The fair flowers fair a plant (FFP) has signed a memorandum of understanding with Kenya Flower Council (KFC) whereby all KFC members who are silver certified are eligible for FFP registration. The Memorandum was signed by KFC Chairman Hon. Erastus Mureithi, Chief Executive Officer Jane Ngige (Mrs), the president of FFP Mr. Sjef Langeveld and Operation Manager Ms. Regina Dinkla at Norfolk Hotel.

Participation costs per year for KFC members

  • Producers        <2ha    €50

2-5ha   €100

>5ha    €200

  • Traders (exporters/wholesalers)        €250
  • Points of sale                                       €50 (includes costs of FFP labels & p.o.s material)

FFP were in Kenya for their first Board meetings in Africa scheduled for August 2010. This included a joint stakeholder meeting on 23rd and 24th August 2010 at Brackenhurst Hotel Limuru where they deliberated on different issues on FFP.  On 25th August they held a forum with flower growers. The aim of the forum was to educate them on the benefits of being members of FFP.

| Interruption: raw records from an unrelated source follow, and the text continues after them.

-- ==== Sys2Proof/Machine/Access.lean ====
section
/-! DEFINITION. From virtual addresses to bytes: page tables in one or two stages, the TLB, the checks of an access in
their order, and reading and writing through the chunk buffer (spec/05 R107-R109; spec/12 R272-R274; spec/23
R383-R390; spec/09 R225, R227; spec/22 R379-R382). -/

namespace Sys2Proof.Machine

/-- Kinds of access. -/
inductive Kind where
  | load | store | fetch
deriving DecidableEq, Repr

/-- On whose behalf an address is translated. -/
structure Who where
  hart : Nat
  core : Nat
  ctx : Nat
  asid : Nat
  mode : Mode
deriving DecidableEq, Repr

/-- The hart h itself. -/
def State.who (s : State) (h : Nat) : Who :=
  { hart := h, core := coreOf h, ctx := (s.hart h).ctx, asid := (s.hart h).asid, mode := (s.hart h).a.mode }

/-- Why an address does not translate. -/
inductive TErr where
  /-- A stage-1 page fault (R385). -/
  | page
  /-- A leaf that does not permit the access (R385). -/
  | perm
  /-- A place that permits no access: the address hole, a key slot that is not live, a function's state (R272, R334, R404). -/
  | place
  /-- GUEST_PAGE_FAULT with the guest-physical address (R389). -/
  | guest (gpa : Nat)
  /-- A stage-2 miss with on-demand paging (R389). -/
  | miss (gpa : Nat)
  /-- A host address without a translation in the hub (R390). -/
  | host (addr : Nat)
  /-- A host address whose page request was not answered Success (R390). -/
  | hostFail (addr : Nat)
deriving DecidableEq, Repr

/-! Page tables (R383-R385, R389). -/

/-- The 64-bit entry at a physical address, read at its home (R387). -/
def State.pteAt (s : State) (pa : Nat) : Word := BitVec.ofNat 64 (leNat ((List.range 8).map fun i => s.rawByte (pa + i)))

/-- PPN as an address (R383). -/
def ptePa (p : Word) : Nat := bits p 47 12 * 4096
/-- R = W = X = 0: a pointer (R383). -/
def pteIsPtr (p : Word) : Bool := decide (bits p 3 1 = 0)
/-- Bytes mapped by a leaf at a level (R384). -/
def leafSize (level : Nat) : Nat := 4096 * 512 ^ level
/-- The size of the page a leaf belongs to, its CONT group included (R384). -/
def pageSize (p : Word) (level : Nat) : Nat :=
  if bit p 8 ∧ level = 0 then 65536 else if bit p 8 ∧ level = 2 then 4 * leafSize 2 else leafSize level
/-- A leaf is well-formed but for its KEYID (R385). -/
def leafOk (p : Word) (level : Nat) : Bool :=
  decide (level ≤ 2) && decide (ptePa p % leafSize level = 0) && (!bit p 2 || bit p 1) && decide (bits p 51 48 = 0)

/-- A walk from the table at `tbl` at a level, reading entries with `rd`; the entry found is V = 0, or a leaf with its
level. A malformed pointer, or a pointer at level 0, ends as V = 0 does. The addresses read are returned. -/
def walk (rd : Nat → Except TErr (Word × List Nat)) (va : Nat) : Nat → Nat → Except TErr (Option (Word × Nat) × List Nat)
  | level, tbl =>
    let go (level : Nat) (down : Nat → Except TErr (Option (Word × Nat) × List Nat)) :=
      match rd (tbl + (va / (4096 * 512 ^ level)) % 512 * 8) with
      | .error e => .error e
      | .ok (p, as) =>
        if !bit p 0 then .ok (none, as)
        else if pteIsPtr p then
          if p.toNat = ptePa p + 1 then (down (ptePa p)).map fun r => (r.1, as ++ r.2) else .ok (none, as)
        else .ok (some (p, level), as)
    match level with
    | 0 => go 0 fun _ => .ok (none, [])
    | l + 1 => go (l + 1) fun t => walk rd va l t

/-- Stage 2 of a function (R389): the physical address behind a guest-physical one, its leaf, and the entries read. -/
def State.stage2 (s : State) (keyid : Nat) (f : Func) (kind : Kind) (gpa : Nat) : Except TErr (Nat × Word × List Nat) :=
  match f.stage2 with
  | none => .error (if f.onDemand then .miss gpa else .guest gpa)
  | some root =>
    match walk (fun a => .ok (s.pteAt a, [a])) (gpa % 2 ^ 57) 4 root with
    | .error e => .error e
    | .ok (none, as) =>
      -- a missing or V = 0 entry; a malformed pointer is told apart by its V bit
      let bad := as.any fun a => let p := s.pteAt a; bit p 0 && pteIsPtr p && decide (p.toNat ≠ ptePa p + 1)
      .error (if f.onDemand ∧ bad = false then .miss gpa else .guest gpa)
    | .ok (some (p, lv), as) =>
      let good := leafOk p lv && decide (bits p 5 4 = 0) && decide (bits p 11 9 = 0) && bit p 6 && bit p 7 &&
        (decide (bits p 63 52 = keyid) || decide (bits p 63 52 = 0))
      let may := match kind with | .load => bit p 1 | .store => bit p 2 | .fetch => bit p 3
      if good && may then .ok (ptePa p + gpa % leafSize lv, p, as) else .error (.guest gpa)

/-- A translation: location, the stage-1 leaf, the size of its page, and the guest-physical address. -/
structure Tr where
  pa : Nat
  pte : Word
  size : Nat
  gpa : Nat
deriving DecidableEq, Repr

/-- Stage-1 checks of a leaf in their order: A and D, then permission (R385, R107). -/
def leafCheck (mode : Mode) (kind : Kind) (p : Word) : Except TErr Unit :=
  if !bit p 6 then .error .page
  else if kind = .store ∧ bit p 7 = false then .error .page
  else
    let may := match kind with | .load => bit p 1 | .store => bit p 2 | .fetch => bit p 3
    if !may then .error .perm
    else if mode = .t ∧ bit p 4 = false then .error .perm else .ok ()

/-- What the location itself allows: the address hole, the key slot, and the host link (R272, R334, R404, R390). -/
def State.locCheck (s : State) (w : Who) (c : Ctx) (p : Word) (pa : Nat) : Except TErr Unit :=
  if hostLoc0 ≤ pa then
    let tdi := match c.function with | some f => (s.func f).tdi | none => .configUnlocked
    if tdi = .configLocked ∨ tdi = .error ∨ (tdi = .configUnlocked ∧ bit p 9 = true) then .error .place
    else if (pa - hostLoc0) / 4096 ∈ s.atc then .ok ()
    else match s.hostReqs.find? fun r => decide (r.hart = w.hart) && decide (r.ctx = w.ctx) && decide (r.addr / 4096 = (pa - hostLoc0) / 4096) &&
        decide (r.answer = some false) with
      | some _ => .error (.hostFail (pa - hostLoc0))
      | none => .error (.host (pa - hostLoc0))
  else if hbmEnd ≤ pa then .error .place
  else if (s.key c.keyid).state = .live then .ok () else .error .place

/-- The KEYID of a stage-1 leaf is the context's, or 0 for host memory (R385); a guest's leaf names a guest-physical
page, whose place is known only after stage 2 (log 13). -/
def keyidOk (c : Ctx) (guest : Bool) (p : Word) : Bool :=
  decide (bits p 63 52 = c.keyid) || (decide (bits p 63 52 = 0) && (guest || decide (hostLoc0 ≤ ptePa p)))

/-- A walk of the context's tables for one address, with the entries read (R383, R385, R389). -/
def State.walkFor (s : State) (w : Who) (kind : Kind) (va : Nat) : Except TErr (Tr × List Nat) :=
  match s.ctx? w.ctx with
  | none => .error .page
  | some c =>
    match (c.asids.find? fun e => decide (e.1 = w.asid)) with
    | none => .error .page
    | some (_, root) =>
      let rd (a : Nat) : Except TErr (Word × List Nat) :=
        match c.function with
        | none => .ok (s.pteAt a, [a])
        | some f => match s.stage2 c.keyid (s.func f) .load a with
          | .error e => .error e
          | .ok (pa, _, as) => .ok (s.pteAt pa, as ++ [pa])
      match walk rd va 4 root with
      | .error e => .error e
      | .ok (none, _) => .error .page
      | .ok (some (p, lv), as) =>
        if leafOk p lv && keyidOk c c.function.isSome p then
          match leafCheck w.mode kind p with
          | .error e => .error e
          | .ok () =>
            let a := ptePa p + va % leafSize lv
            match c.function with
            | none => .ok ({ pa := a, pte := p, size := pageSize p lv, gpa := a }, as)
            | some f => match s.stage2 c.keyid (s.func f) kind a with
              | .error e => .error e
              | .ok (pa, _, as2) => .ok ({ pa := pa, pte := p, size := pageSize p lv, gpa := a }, as ++ as2)
        else .error .page

/-- The cached translation of an address: an entry of the core's TLB, or else of its cluster's (R387). -/
def State.tlbFind (s : State) (w : Who) (va : Nat) : Option TlbEntry :=
  let hit (e : TlbEntry) : Bool := decide (e.ctx = w.ctx) && (e.global || decide (e.asid = w.asid)) && decide (e.va = va / 4096)
  match (s.core w.core).tlb.find? hit with
  | some e => some e
  | none => (s.cluster (w.core / 16)).tlb.find? hit

/-- A TLB of n entries with e in place of the entry for the same page; a full one gives up another (R387). -/
def tlbPut (n victim : Nat) (e : TlbEntry) (l : List TlbEntry) : List TlbEntry :=
  let l := l.filter fun q => !(decide (q.ctx = e.ctx) && decide (q.asid = e.asid) && decide (q.va = e.va))
  e :: if l.length < n then l else l.eraseIdx (victim % n)

/-- The result of a walk enters the TLB of the core, of 96 entries, and of its cluster, of 4,096 (R387). -/
def State.cacheTr (s : State) (core : Nat) (e : TlbEntry) : State :=
  (s.onCore core fun k => { k with tlb := tlbPut 96 (Config.victim s.freeCtr) e k.tlb }).onCluster (core / 16) fun q =>
    { q with tlb := tlbPut 4096 (Config.victim s.freeCtr) e q.tlb }

/-- Translates an address of the context's space: a cached entry that permits the access is used; one that denies it is
discarded and the walk is made again (R387). A walk inserts the lines it reads and caches the result. -/
def State.translate (s : State) (w : Who) (kind : Kind) (va : Word) : Except TErr (Tr × State) :=
  match s.ctx? w.ctx with
  | none => .error .page
  | some c =>
    if 2 ^ 57 ≤ va.toNat then .error .page
    else
      let a := va.toNat
      let cached : Option Tr := match s.tlbFind w a with
        | none => none
        | some e =>
          let ok2 := match kind with | .load => bit e.pte2 1 | .store => bit e.pte2 2 | .fetch => bit e.pte2 3
          match leafCheck w.mode kind e.pte with
          | .ok () =>
            if ok2 then some { pa := e.pa * 4096 + a % 4096, pte := e.pte, size := e.size, gpa := e.gpa * 4096 + a % 4096 }
            else none
          | .error _ => none
      match cached with
      | some t => match s.locCheck w c t.pte t.pa with
        | .error e => .error e
        | .ok () => .ok (t, s)
      | none =>
        match s.walkFor w kind a with
        | .error e => .error e
        | .ok (t, as) =>
          match s.locCheck w c t.pte t.pa with
          | .error e => .error e
          | .ok () =>
            let s := (linesOf (as.filter isHbm)).foldl (fun s l => s.touch (w.core / 16) l .scalar false) s
            let p2 := match c.function with
              | none => 0xF#64
              | some f => match s.stage2 c.keyid (s.func f) kind t.gpa with | .ok (_, p, _) => p | .error _ => 0
            let e : TlbEntry :=
              { ctx := w.ctx, asid := w.asid, global := bit t.pte 5, va := a / 4096, size := t.size, pa := t.pa / 4096,
                pte := t.pte, gpa := t.gpa / 4096, gsize := 4096, pte2 := p2 }
            .ok (t, s.cacheTr w.core e)

/-! The scratchpad window (R274). -/

/-- First address of the LSP window. -/
def lspBaseVa : Nat := 0x0100000000000000
/-- The offset of an address in the LSP window. -/
def lspOffset? (va : Word) : Option Nat :=
  if lspBaseVa ≤ va.toNat ∧ va.toNat < lspBaseVa + 0x80000 then some (va.toNat - lspBaseVa) else none
/-! Accesses. -/

/-- The bytes an access names, and what its pages say. -/
structure Acc where
  locs : List Nat
  /-- Some byte lies on a host-shared page (R161). -/
  hshared : Bool
  /-- Some byte lies on an evict-first page (R280). -/
  ef : Bool
  /-- The evict-first pages among them, by number. -/
  efs : List Nat
  /-- Some byte lies in host memory (R272). -/
  host : Bool
  /-- The size of the page that maps the first byte (R229). -/
  size : Nat
deriving DecidableEq, Repr

/-- An access of no bytes. -/
def Acc.none : Acc := { locs := [], hshared := false, ef := false, efs := [], host := false, size := 4096 }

FFP is an international consumer label for flowers and plants that has been produced in a social and an environmental responsible way. Part of FFP is in fact a tracing systems that guarantees the origin and cultivation methods of the products.  They have 170 producers, 195 traders (exporters/wholesalers) and 4000 shops (florist/supermarket outlets).

During the presentation, Ms. Dinkla informed the growers that the FFP consumer label would help to stimulate sales since it’s a guarantee to consumers that the products purchased have been produced with respect for nature and people. This would thus act as a marketing tool for their products in the market.

She emphasized that FFP was not a certification organization and therefore audits in the farms are done by other benchmarked certification bodies like KFC. The basic requirement for growers to use the FFP label is to: cultivate their flowers sustainably and to be environmentally and socially certified.